The first method is not really a method of imputation, but it is the easiest if you only have very occasional missing values. You can only take the rows with no missing values, called list-wise deletion. If you have many missing values, list-wise deletion may be a more significant loss of data than you would like. However, it is a real solution if the number of missing values is low. I am running this code to ensure that my test data set(s) start out with no missing values.

# Takes only the complete cases for this tutorial

# This is literally all of the code for list-wise deletion

Complete <- Starting[complete.cases(Starting),]

Now, I am going to take the “Complete” data and artificially create missing data for the sake of this tutorial. The rate of missingness is defined by the “noNA” argument and is set to 20%.

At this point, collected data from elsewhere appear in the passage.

/-- A frame of the command's type, in its turn and with none held behind it, is delivered. -/
theorem gives_of_delivers {i : Instr} {s : State} {p : Nat} {line : LineCw} {frame : Bytes} {typ c : Nat} {Q : Hall → Bytes → Prop}
    (hi : exec i s = s.link p line frame typ) (hconv : linkConv typ = some c) (hc : c ≠ 0)
    (hq : ∀ b h', Delivers p typ b s.hall h' → Q h' b) :
    Gives i s fun h' => InTurn s.hall p line frame typ c (Q h') := by
  refine ⟨_, hi.trans (link_eq ..), ?_⟩
  rintro f hf rfl hdup hat hahead
  have hown := linkCheck_conv hf
  obtain rfl : f.conv = c := Option.some.inj (hown.symm.trans hconv)
  rw [linked_of_check hf, if_pos rfl]
  exact hq _ _ (linkAccept_delivers line hown hdup hc hat hahead)

/-- What a command of a frame does with a frame that it does not deliver. -/
theorem gives_undelivered {i : Instr} {s : State} {p : Nat} {line : LineCw} {frame : Bytes} {typ c : Nat}
    (hi : exec i s = s.link p line frame typ) (hconv : linkConv typ = some c) (hc : c ≠ 0) :
    Gives i s fun h' => (∀ b, s.hall.linkCheck p line frame = .inl b → h' = s.hall) ∧
      ∀ f : LinkFrame, s.hall.linkCheck p line frame = .inr f → (f.typ ≠ typ → h' = s.hall) ∧
        (f.typ = typ → f.dup = true → s.hall.getF (.count .nbrDup) p < Ctr.nbrDup.top →
          h'.getF (.count .nbrDup) p = s.hall.getF (.count .nbrDup) p + 1) ∧
        (f.typ = typ → f.dup = false → f.at' ≠ ((s.hall.nbr p).conv c).recvBase →
          Tab.find ((s.hall.nbr p).conv c).ahead ((s.hall.nbr p).conv c).recvBase = none →
          Tab.find ((h'.nbr p).conv c).ahead f.at' = some (f.typ, f.body) ∧
            (s.hall.getF (.count .nbrFramesIn) p < Ctr.nbrFramesIn.top →
              h'.getF (.count .nbrFramesIn) p = s.hall.getF (.count .nbrFramesIn) p + 1)) := by
  refine ⟨_, hi.trans (link_eq ..), fun b hb => by rw [Hall.linked, hb], fun f hf => ⟨fun hne => ?_, ?_, ?_⟩⟩
  · rw [linked_of_check hf, if_neg hne]
  · rintro rfl hdup hroom
    rw [linked_of_check hf, if_pos rfl]
    exact linkAccept_dup line hdup hroom
  · rintro rfl hdup hat hgap
    obtain rfl : f.conv = c := Option.some.inj ((linkCheck_conv hf).symm.trans hconv)
    rw [linked_of_check hf, if_pos rfl]
    exact linkAccept_ahead line hdup hc hat hgap

/-- Settles O60: a frame is stored and, in its turn, delivered (`gives_of_delivers`); what moves the line leaves what the delivery did
(`SameCargo`). -/
theorem neighbourTraffic : Obligations.NeighbourTraffic := by
  constructor
  · intro s port line frame h p x cmds up1
    constructor
    · intro y hy
      obtain ⟨hi, hconv, hc⟩ := linkCommands_spec port line frame y hy
      exact gives_undelivered (hi s) hconv hc
    intro hn turn
    have hturn : turn = InTurn s.hall port.val line frame := rfl
    clear_value turn
    subst hturn
    refine ⟨?_, ?_, ?_, ?_, ?_, ?_, ?_, ?_, ?_, ?_, fun hnext => ?_, ?_, ?_⟩
    · refine gives_of_delivers rfl rfl (by decide) fun b h' hd => ⟨fun hhit r => lotReq_refused hd hn hhit r, ?_⟩
      exact fun k l hhit hready hserve hfree => congrArg (Option.map _) (lotReq_opens hd hn hhit hready hserve hfree)
    · exact gives_of_delivers rfl rfl (by decide) fun b h' hd r hr hidle => congrArg (Option.map _) (lotOffer_taken hd hn hr hidle)
    · exact gives_of_delivers rfl rfl (by decide) fun b h' hd => no_rid_of_delivers hd hn fun _ => rfl
    · exact gives_of_delivers rfl rfl (by decide) fun b h' hd r l hr hl => congrArg (Option.map _) (shardWant_noted hd hn hr hl rfl)
    · refine gives_of_delivers rfl rfl (by decide) fun b h' hd => ⟨fun r hr hwant hlen => ?_, shardData_unwanted hd hn⟩
      exact (congrArg (Option.map _) (shardData_collected hd hn hr hwant rfl hlen)).trans (congrArg some (Tab.find_set_same ..))
    · exact gives_of_delivers rfl rfl (by decide) fun b h' hd r hr => congrArg (Option.map _) (shardAck_noted hd hn hr)
    · exact gives_of_delivers rfl rfl (by decide) fun b h' hd => no_rid_of_delivers hd hn fun _ => rfl
    · exact gives_of_delivers rfl rfl (by decide) fun b h' hd =>
        ⟨fun hserved => pageRead_counted hd hn (if_pos hserved).symm,
          fun hserved => pageRead_counted hd hn (if_neg (ne_true_of_eq_false hserved)).symm⟩
    · exact gives_of_delivers rfl rfl (by decide) fun b h' hd r hr hat =>
        ⟨pageData_ends hd hn hr hat, fun hmore => congrArg (Option.map _) (pageData_adds hd hn hr hat hmore)⟩
    · exact gives_of_delivers rfl rfl (by decide) fun b h' hd => pageFail_ends hd hn
    · exact gives_of_delivers rfl rfl (by decide) fun b h' hd hub k z hz hstate hin =>
        congrArg (Option.map _) (withdraw_invalidates hd hn hnext hz hstate hin)
    · exact gives_of_delivers rfl rfl (by decide) fun b h' hd => ⟨item_held hd hn, fun r => item_late hd hn⟩
    · refine gives_of_delivers rfl rfl (by decide) fun b h' hd =>
        ⟨notice_waits hd hn, notice_unknown hd hn, fun r hafter htag hopen => ⟨notice_commits hd hn hafter htag, ?_⟩⟩
      exact fun hkind hepoch hitems hruns hstalls =>
        congrArg (Option.map _) (notice_aborts hd hn hafter htag hopen hkind hepoch hitems hruns hstalls)
  · refine fun s port tag => ⟨fun hnone => ?_, fun r hr => ⟨fun hcommitted => ?_, fun hopen => ?_⟩⟩
    · exact noticeLimit_idle fun r hr => by cases hnone.symm.trans hr
    · exact noticeLimit_idle fun r' hr' => by rwa [← Option.some.inj (hr.symm.trans hr')]
    · obtain ⟨g, hg⟩ := noticeLimit_commits hr hopen
      exact ⟨_, hg, congrArg (Option.map _) (commitTag_spec ..).1⟩

end Sys2Proof.Machine
end

section
/-! SUPPORT. Operations, signature records, switchboard writes that wait and aborts: what each leaves of the Tallies (R61, R213, R214, R248,
R249, R253). -/

namespace Sys2Proof.Machine

/-! ### Operations stay open while events are posted -/

@[simp] theorem queRaise_ops (h : Hall) (q : Nat) (r : QueRec) : (h.queRaise q r).cmd.ops = h.cmd.ops := by
  unfold Hall.queRaise
  extract_lets
  split <;> rfl

@[simp] theorem quePut_ops (h : Hall) (q : Nat) (mk : Nat → Nat → Bytes) : (h.quePut q mk).cmd.ops = h.cmd.ops := by
  have hflags (g : Hall) : (g.queFlags q).cmd = g.cmd := (queFlags_flags_frame g q).1 .cmd (by simp)
  unfold Hall.quePut
  split
  · rfl
  split
  · rfl
  dsimp only
  split
  · rw [Hall.mgmtEvent, mgmtEventTo_cmd, mgmtEventTo_cmd, queRaise_ops, hflags]
    rfl
  · rw [queRaise_ops, hflags]
    rfl

@[simp] theorem evtPut_ops (h : Hall) (q : Nat) (e : Event) : (h.evtPut q e).cmd.ops = h.cmd.ops := by
  unfold Hall.evtPut
  split
  · split
    · rfl
    · rw [bump_cmd]
      rfl
  · exact quePut_ops _ _ _

@[simp] theorem post_ops (h : Hall) (pen : Nat) (secure : Bool) (e : Event) : (h.post pen secure e).cmd.ops = h.cmd.ops := by
  unfold Hall.post
  split
  · exact evtPut_ops _ _ _
  split
  · exact evtPut_ops _ _ _
  · cases secure <;> rfl

/-- An operation that has ended is open no more. -/
theorem closeOp_closes (h : Hall) (k status : Nat) (detail : Bytes) : Tab.find (h.closeOp k status detail).cmd.ops k = none := by
  unfold Hall.closeOp
  split
  · assumption
  · rw [post_ops]
    exact Tab.find_erase_same _ _

@[simp] theorem closeOp_checks (h : Hall) (k status : Nat) (detail : Bytes) : (h.closeOp k status detail).checks = h.checks :=
  (closeOp_frame h k status detail).1 .checks (by simp [postParts])

/-! ### A Tally after an update -/

@[simp] theorem tally_updTally_same (h : Hall) (r : Nat) (f : Tally → Tally) : (h.updTally r f).tally r = f (h.tally r) :=
  Tab.get_set_same _ _ _ _

theorem tally_updTally_ne (h : Hall) (r n : Nat) (f : Tally → Tally) (hn : n ≠ r) : (h.updTally r f).tally n = h.tally n :=
  Tab.get_set_ne _ _ _ _ _ hn

/-- What an update leaves of its Tally it leaves of every Tally. -/
theorem tally_updTally_field {α : Type} (field : Tally → α) (h : Hall) (r n : Nat) (f : Tally → Tally)
    (hf : ∀ t, field (f t) = field t) : field ((h.updTally r f).tally n) = field (h.tally n) := by
  by_cases hn : n = r
  · subst hn
    rw [tally_updTally_same, hf]
  · rw [tally_updTally_ne _ _ _ _ hn]

theorem tally_of_data {h h' : Hall} (e : h'.data = h.data) (r : Nat) : h'.tally r = h.tally r := by rw [Hall.tally, Hall.tally, e]

theorem Frame.tally_eq {h h' : Hall} {parts : List Part} {may : Fld → Nat → Prop} (f : Frame h h' parts may) (hp : Part.data ∉ parts)
    (r : Nat) : h'.tally r = h.tally r := tally_of_data (f.1 .data hp) r

/-! ### Signature records (R248, R249) -/

theorem mgmtHold_frame (h : Hall) (hub : Hub) (fs : List MgmtFrame) (may : Fld → Nat → Prop) : Frame h (h.mgmtHold hub fs) [.mgmt] may := by
  unfold Hall.mgmtHold
  split
  · exact frame_of_parts (fun p hp => by cases hub <;> cases p <;> simp_all [Part.same, Hall.updLink]) (by cases hub <;> rfl)
  · exact .refl ..

theorem mgmtRecord_frame (h : Hall) (signed : Bytes) (may : Fld → Nat → Prop) : Frame h (h.mgmtRecord signed) [.mgmt] may :=
  (mgmtHold_frame h .a _ may).trans (mgmtHold_frame _ .b _ may)

/-- The parts that a record may change: the records themselves, the draw of its signature, the junctions and what its event changes. -/
def recordParts : List Part := .checks :: .draws :: .junctions :: postParts

/-- A record is drawn, kept, deposited, sent to the management links and reported to its pen. -/
theorem addRecord_frame (h : Hall) (row stall : Nat) (r : SigRecord) : Frame h (h.addRecord row stall r) recordParts postReg := by
  unfold Hall.addRecord
  extract_lets hub seq r₁
  have hsign : Frame h (h.coseSign r₁.cbor).2 recordParts postReg :=
    frame_of_parts (fun p hp => by cases p <;> simp_all [Part.same, Hall.coseSign, Hall.sign, recordParts]) rfl
  generalize h.coseSign r₁.cbor = s at hsign
  obtain ⟨signed, g⟩ := s
  dsimp only
  have hkept (c : Checks) : Frame g { g with checks := c } recordParts postReg :=
    frame_of_parts (fun p hp => by cases p <;> simp_all [Part.same, recordParts]) rfl
  have hsent (k : Hall) (kind : Nat) : Frame k ((k.urgent .tallyVerdict row kind).mgmtRecord signed) recordParts postReg :=
    (urgent_frame _ _ _ _ _ _ (by simp [recordParts])).trans ((mgmtRecord_frame ..).mono (by simp [recordParts, postParts]) fun _ _ => id)
  split
  · exact (hsign.trans (hkept _)).trans (hsent _ _)
  · exact ((hsign.trans (hkept _)).trans (hsent _ _)).trans ((post_frame ..).mono (fun p hp => by simp [recordParts, hp]) fun _ _ => id)

/-- A record takes the next SEQ. -/
theorem addRecord_nextSeq (h : Hall) (row stall : Nat) (r : SigRecord) :
    (h.addRecord row stall r).checks.nextSeq = (h.checks.nextSeq + 1) % 2 ^ 32 := by
  have hsent (k : Hall) (signed : Bytes) (kind : Nat) : ((k.urgent .tallyVerdict row kind).mgmtRecord signed).checks = k.checks :=
    ((mgmtRecord_frame _ signed noReg).1 .checks (by simp)).trans (urgent_checks ..)
  unfold Hall.addRecord
  extract_lets hub seq r₁
  generalize h.coseSign r₁.cbor = s
  obtain ⟨signed, g⟩ := s
  dsimp only
  split
  · rw [hsent]
  · have hpost (k : Hall) (p typ : Nat) (d : Bytes) : (k.postPen p typ d).checks = k.checks :=
      (post_frame k p (k.penSecure p) _).1 .checks (by simp [postParts])
    rw [hpost, hsent]

@[simp] theorem addRecord_data (h : Hall) (row stall : Nat) (r : SigRecord) : (h.addRecord row stall r).data = h.data :=
  (addRecord_frame h row stall r).1 .data (by simp [recordParts, postParts])

/-- TALLY_LAST_VERDICT takes the verdict. -/
theorem latchVerdict_frame (h : Hall) (row kind stall : Nat) (shadow referee : Option Nat) (ctx idx group : Nat) :
    Frame h (h.latchVerdict row kind stall shadow referee ctx idx group) [] (regsOf row tallyLastFields) :=
  setFs_frame _ _ _ _ _ (by simp [regsOf, tallyLastFields])

theorem latchVerdict_spec (h : Hall) (row kind stall : Nat) (shadow referee : Option Nat) (ctx idx group : Nat) (hk : kind < 16) :
    (h.latchVerdict row kind stall shadow referee ctx idx group).getF .tallyLastVerdictKind row = kind ∧
      (h.latchVerdict row kind stall shadow referee ctx idx group).getF .tallyLastVerdictStall row = stall % 16 := by
  refine ⟨(getF_setFs (v := kind) _ h row (by simp) (by simp)).trans (Nat.mod_eq_of_lt hk), ?_⟩
  exact (getF_setFs (v := stall % 16) _ h row (by simp) (by simp)).trans (Nat.mod_mod _ 16)

@[simp] theorem latchVerdict_data (h : Hall) (row kind stall : Nat) (shadow referee : Option Nat) (ctx idx group : Nat) :
    (h.latchVerdict row kind stall shadow referee ctx idx group).data = h.data := setFs_data _ _ _

@[simp] theorem latchVerdict_checks (h : Hall) (row kind stall : Nat) (shadow referee : Option Nat) (ctx idx group : Nat) :
    (h.latchVerdict row kind stall shadow referee ctx idx group).checks = h.checks := setFs_checks _ _ _

/-! ### Writes that wait for the next settlement (R253) -/

/-- The register fields that the waiting writes of a Tally change. -/
def waitingReg (t : Tally) (row : Nat) (f : Fld) (u : Nat) : Prop :=
  regsOf row tallyLastFields f u ∨ ctrRegs row tallyCounters f u ∨ (t.goDue = true ∧ f = .tallyStatusSelftest ∧ u = row) ∨
    (t.stallDue ≠ [] ∧ f ∈ [Fld.tallyStallState, .tallyStallRole, .tallyStallStrikes, .tallyStallFOvr])

/-- A Tally without waiting writes. -/
def Tally.applied (t : Tally) : Tally := { t with clearLast := false, clearStats := false, goDue := false, stallDue := [] }

theorem writeTallyStalls_frame (l : Tab Nat) (h : Hall) (parts : List Part) (may : Fld → Nat → Prop)
    (hm : ∀ f ∈ [Fld.tallyStallState, .tallyStallRole, .tallyStallStrikes, .tallyStallFOvr], ∀ i, may f i) :
    Frame h (l.foldl (fun h e => h.writeTallyStall e.1 e.2) h) parts may := by
  refine Frame.foldl _ (fun g e => setFs_frame _ g e.1 parts may fun x hx => hm x.1 ?_ e.1) l h
  simp only [List.mem_cons, List.not_mem_nil, or_false] at hx
  rcases hx with rfl | rfl | rfl | rfl <;> simp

# Randomly makes 20% of the data missing for imputation

Data <- prodNA(Complete, noNA = 0.2)

Before I impute the data, I want to understand my data set, to get information including: the percent missingness, mean, mode, and number of categories. For that goal, I am going to create two helper functions that will make it easier to accomplish. The first is similar to the class function in R, but it uses more natural language (in my opinion). “Detect_Type” tells the user if a column or vector of data is either “Invariant” (does not change at all), “Numeric”, “Binary” or “Multicategorical”. You will find that the output of this function is more useful than “class” especially for the gapminder data set.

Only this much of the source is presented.